theorem State.rotatePage_keeps {s0 s : State} {t : Rotation} {k : Nat} (h_s : Keeps s0 s) : KP s0 (State.rotatePage s t k) := by
  unfold State.rotatePage
  with_reducible
    extract_lets +onlyGivenNames _; extract_lets +onlyGivenNames _; extract_lets +onlyGivenNames _; extract_lets +onlyGivenNames _
    extract_lets +onlyGivenNames _; extract_lets +onlyGivenNames _; apply KP.ite; split; apply KP.mk; apply State.countPrograms_keeps
    apply State.programHome_keeps; refine KOP.of_eq (by assumption) ?_; apply State.allocHome_keeps; assumption; apply KP.mk; assumption
    apply KP.mk; assumption

theorem State.rotateStep_keeps {s0 s : State} {o : LongOp} {i : Nat} (h_s : Keeps s0 s) : Keeps s0 (State.rotateStep s o i) := by
  unfold State.rotateStep
  with_reducible
    split; assumption; extract_lets +onlyGivenNames _; extract_lets +onlyGivenNames _; extract_lets +onlyGivenNames _; apply Keeps.ite
    assumption; extract_lets +onlyGivenNames _; split; apply State.setOp_keeps; apply State.setRotation_keeps
    refine KP.of_eq (by assumption) ?_; refine KP.foldl ?_ fun _ _ _ => ?_; apply KP.mk; assumption; split; apply KP.mk
    refine KP.of_eq (by assumption) ?_; apply State.rotatePage_keeps; exact KP.snd (by assumption)

theorem execRotateDone_keeps {s0 : State} {region : Fin 4096} {s : State} (h_s : Keeps s0 s) : KR s0 (execRotateDone region s) := by
  unfold execRotateDone
  with_reducible
    apply KR.next; extract_lets +onlyGivenNames _; split; assumption; extract_lets +onlyGivenNames _; apply Keeps.ite; assumption
    extract_lets +onlyGivenNames y; refine (fun _ : Keeps s0 y => ?_) ?_; clear_value y; apply Keeps.ite; assumption
    extract_lets +onlyGivenNames _; extract_lets +onlyGivenNames y; refine (fun _ : Keeps s0 y => ?_) ?_; clear_value y
    extract_lets +onlyGivenNames y; refine (fun _ : Keeps s0 y => ?_) ?_; clear_value y; split; apply State.endOp_keeps; assumption
    assumption; unfold y; apply State.log_keeps; assumption; unfold y; refine Keeps.mk ?_ rfl rfl; assumption; unfold y; apply Keeps.ite
    assumption; apply State.commit_keeps; apply State.setRotation_keeps; assumption

theorem State.spdm_keeps {s0 s : State} {t : SpdmTransport} {cmd : Nat} {ok : Bool} {payload : List Nat} (h_s : Keeps s0 s) : Keeps s0
    (State.spdm s t cmd ok payload) := by
  unfold State.spdm
  with_reducible
    apply State.emit_keeps; assumption

theorem State.loadStored_keeps {s0 s : State} (h_s : Keeps s0 s) : KP s0 (State.loadStored s) := by
  unfold State.loadStored
  with_reducible
    extract_lets +onlyGivenNames _; apply KP.mk; refine Keeps.mk ?_ rfl rfl; assumption

theorem State.unlockFail_keeps {s0 s : State} (h_s : Keeps s0 s) : Keeps s0 (State.unlockFail s) := by
  unfold State.unlockFail
  with_reducible
    extract_lets +onlyGivenNames _; extract_lets +onlyGivenNames _; apply State.log_keeps; refine Keeps.mk ?_ rfl rfl; assumption

theorem execSetHkek_keeps {s0 : State} {t : SpdmTransport} {hkek : BitVec 256} {auth : Bool} {s : State} (h_s : Keeps s0 s) : KR s0
    (execSetHkek t hkek auth s) := by
  unfold execSetHkek
  with_reducible
    apply KR.next; apply State.request_keeps; assumption; intro _ _; apply Keeps.ite; apply State.spdm_keeps; assumption; split
    extract_lets +onlyGivenNames _; extract_lets +onlyGivenNames y; refine (fun _ : Keeps s0 y => ?_) ?_; clear_value y
    apply State.spdm_keeps; apply State.setStore_keeps; assumption; unfold y; refine Keeps.mk ?_ rfl rfl; assumption; apply Keeps.ite
    apply State.spdm_keeps; apply State.unlockFail_keeps; assumption; apply Keeps.ite; apply State.spdm_keeps; assumption; split
    extract_lets +onlyGivenNames _; extract_lets +onlyGivenNames y; refine (fun _ : Keeps s0 y => ?_) ?_; clear_value y
    apply State.spdm_keeps; apply State.log_keeps; assumption; unfold y; apply State.setStore_keeps; refine Keeps.mk ?_ rfl rfl
    refine KP.of_eq (by assumption) ?_; apply State.loadStored_keeps; assumption

theorem execSetHkekReplace_keeps {s0 : State} {t : SpdmTransport} {hkek : BitVec 256} {auth : Bool} {s : State} (h_s : Keeps s0 s) : KR
    s0 (execSetHkekReplace t hkek auth s) := by
  unfold execSetHkekReplace
  with_reducible
    apply KR.next; apply State.request_keeps; assumption; intro _ _; apply Keeps.ite; apply State.spdm_keeps; assumption
    apply State.spdm_keeps; refine Keeps.mk ?_ rfl rfl; assumption

theorem State.zeroise_keeps {s0 s : State} {st : StoreState} (h_s : Keeps s0 s) : Keeps s0 (State.zeroise s st) := by
  unfold State.zeroise
  with_reducible
    extract_lets +onlyGivenNames y; refine (fun _ : Keeps s0 y => ?_) ?_; clear_value y; extract_lets +onlyGivenNames _
    extract_lets +onlyGivenNames _; extract_lets +onlyGivenNames y; refine (fun _ : Keeps s0 y => ?_) ?_; clear_value y
    extract_lets +onlyGivenNames y; refine (fun _ : Keeps s0 y => ?_) ?_; clear_value y; apply Keeps.ite; split; apply State.leaveUp_keeps
    refine KP.of_eq (by assumption) ?_; apply State.fresh_keeps; assumption; assumption; unfold y; refine Keeps.foldl ?_ fun _ _ _ => ?_
    assumption; extract_lets +onlyGivenNames _; apply Keeps.ite; apply State.log_keeps; apply State.setLink_keeps; assumption; assumption
    unfold y; refine Keeps.mk ?_ rfl rfl; assumption; unfold y; apply State.lockStore_keeps; assumption

theorem execAlarmZeroise_keeps {s0 : State} {source : Fin 4} {writes : List Nat} {reads : Nat} {s : State} (h_s : Keeps s0 s) : KR s0
    (execAlarmZeroise source writes reads s) := by
  unfold execAlarmZeroise
  with_reducible
    apply KR.next; apply Keeps.ite; assumption; extract_lets +onlyGivenNames _; extract_lets +onlyGivenNames _
    extract_lets +onlyGivenNames _; extract_lets +onlyGivenNames _
    extract_lets +onlyGivenNames y; refine (fun _ : Keeps s0 y => ?_) ?_; clear_value y
    extract_lets +onlyGivenNames y; refine (fun _ : Keeps s0 y => ?_) ?_; clear_value y
    extract_lets +onlyGivenNames y; refine (fun _ : Keeps s0 y => ?_) ?_; clear_value y; apply State.log_keeps; assumption; unfold y
    refine Keeps.foldl ?_ fun _ _ _ => ?_; assumption; split; apply State.markDamaged_keeps; apply State.setLine_keeps; assumption
    assumption; unfold y; apply State.zeroise_keeps; assumption; unfold y; refine Keeps.mk ?_ rfl rfl; assumption

theorem execAlarmClear_keeps {s0 : State} {bits absent : BitVec 4} {s : State} (h_s : Keeps s0 s) : KR s0 (execAlarmClear bits absent s)
    := by
  unfold execAlarmClear
  with_reducible
    apply KR.next; extract_lets +onlyGivenNames _; extract_lets +onlyGivenNames _; extract_lets +onlyGivenNames _
    extract_lets +onlyGivenNames y; refine (fun _ : Keeps s0 y => ?_) ?_; extract_lets +onlyGivenNames _
    extract_lets +onlyGivenNames y; refine (fun _ : Keeps s0 y => ?_) ?_; apply Keeps.ite; apply State.setStore_keeps; assumption
    assumption; unfold y; apply Keeps.ite; refine Keeps.mk ?_ rfl rfl; assumption; assumption; unfold y; refine Keeps.mk ?_ rfl rfl
    assumption

theorem execEntropyFail_keeps {s0 : State} {test : Fin 3} {s : State} (h_s : Keeps s0 s) : KR s0 (execEntropyFail test s) := by
  unfold execEntropyFail
  with_reducible
    apply KR.next; apply Keeps.ite; apply State.log_keeps; refine Keeps.mk ?_ rfl rfl; assumption; assumption

theorem execMaskDegraded_keeps {s0 : State} {paths : Nat} {s : State} (h_s : Keeps s0 s) : KR s0 (execMaskDegraded paths s) := by
  unfold execMaskDegraded
  with_reducible
    apply KR.next; apply Keeps.ite; assumption; apply State.log_keeps; refine Keeps.mk ?_ rfl rfl; assumption

theorem execEntropyRecover_keeps {s0 s : State} (h_s : Keeps s0 s) : KR s0 (execEntropyRecover s) := by
  unfold execEntropyRecover
  with_reducible
    apply KR.next; refine Keeps.mk ?_ rfl rfl; assumption

theorem execDrbgReseed_keeps {s0 s : State} (h_s : Keeps s0 s) : KR s0 (execDrbgReseed s) := by
  unfold execDrbgReseed
  with_reducible
    apply KR.next; apply Keeps.ite; refine Keeps.mk ?_ rfl rfl; assumption; assumption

■ **PROBLEM TO SOLVE**: When a line in the material above holds the word "execAlarmClear", copy that line.

■ **OUTPUT**:
theorem execAlarmClear_keeps {s0 : State} {bits absent : BitVec 4} {s : State} (h_s : Keeps s0 s) : KR s0 (execAlarmClear bits absent s)
  unfold execAlarmClear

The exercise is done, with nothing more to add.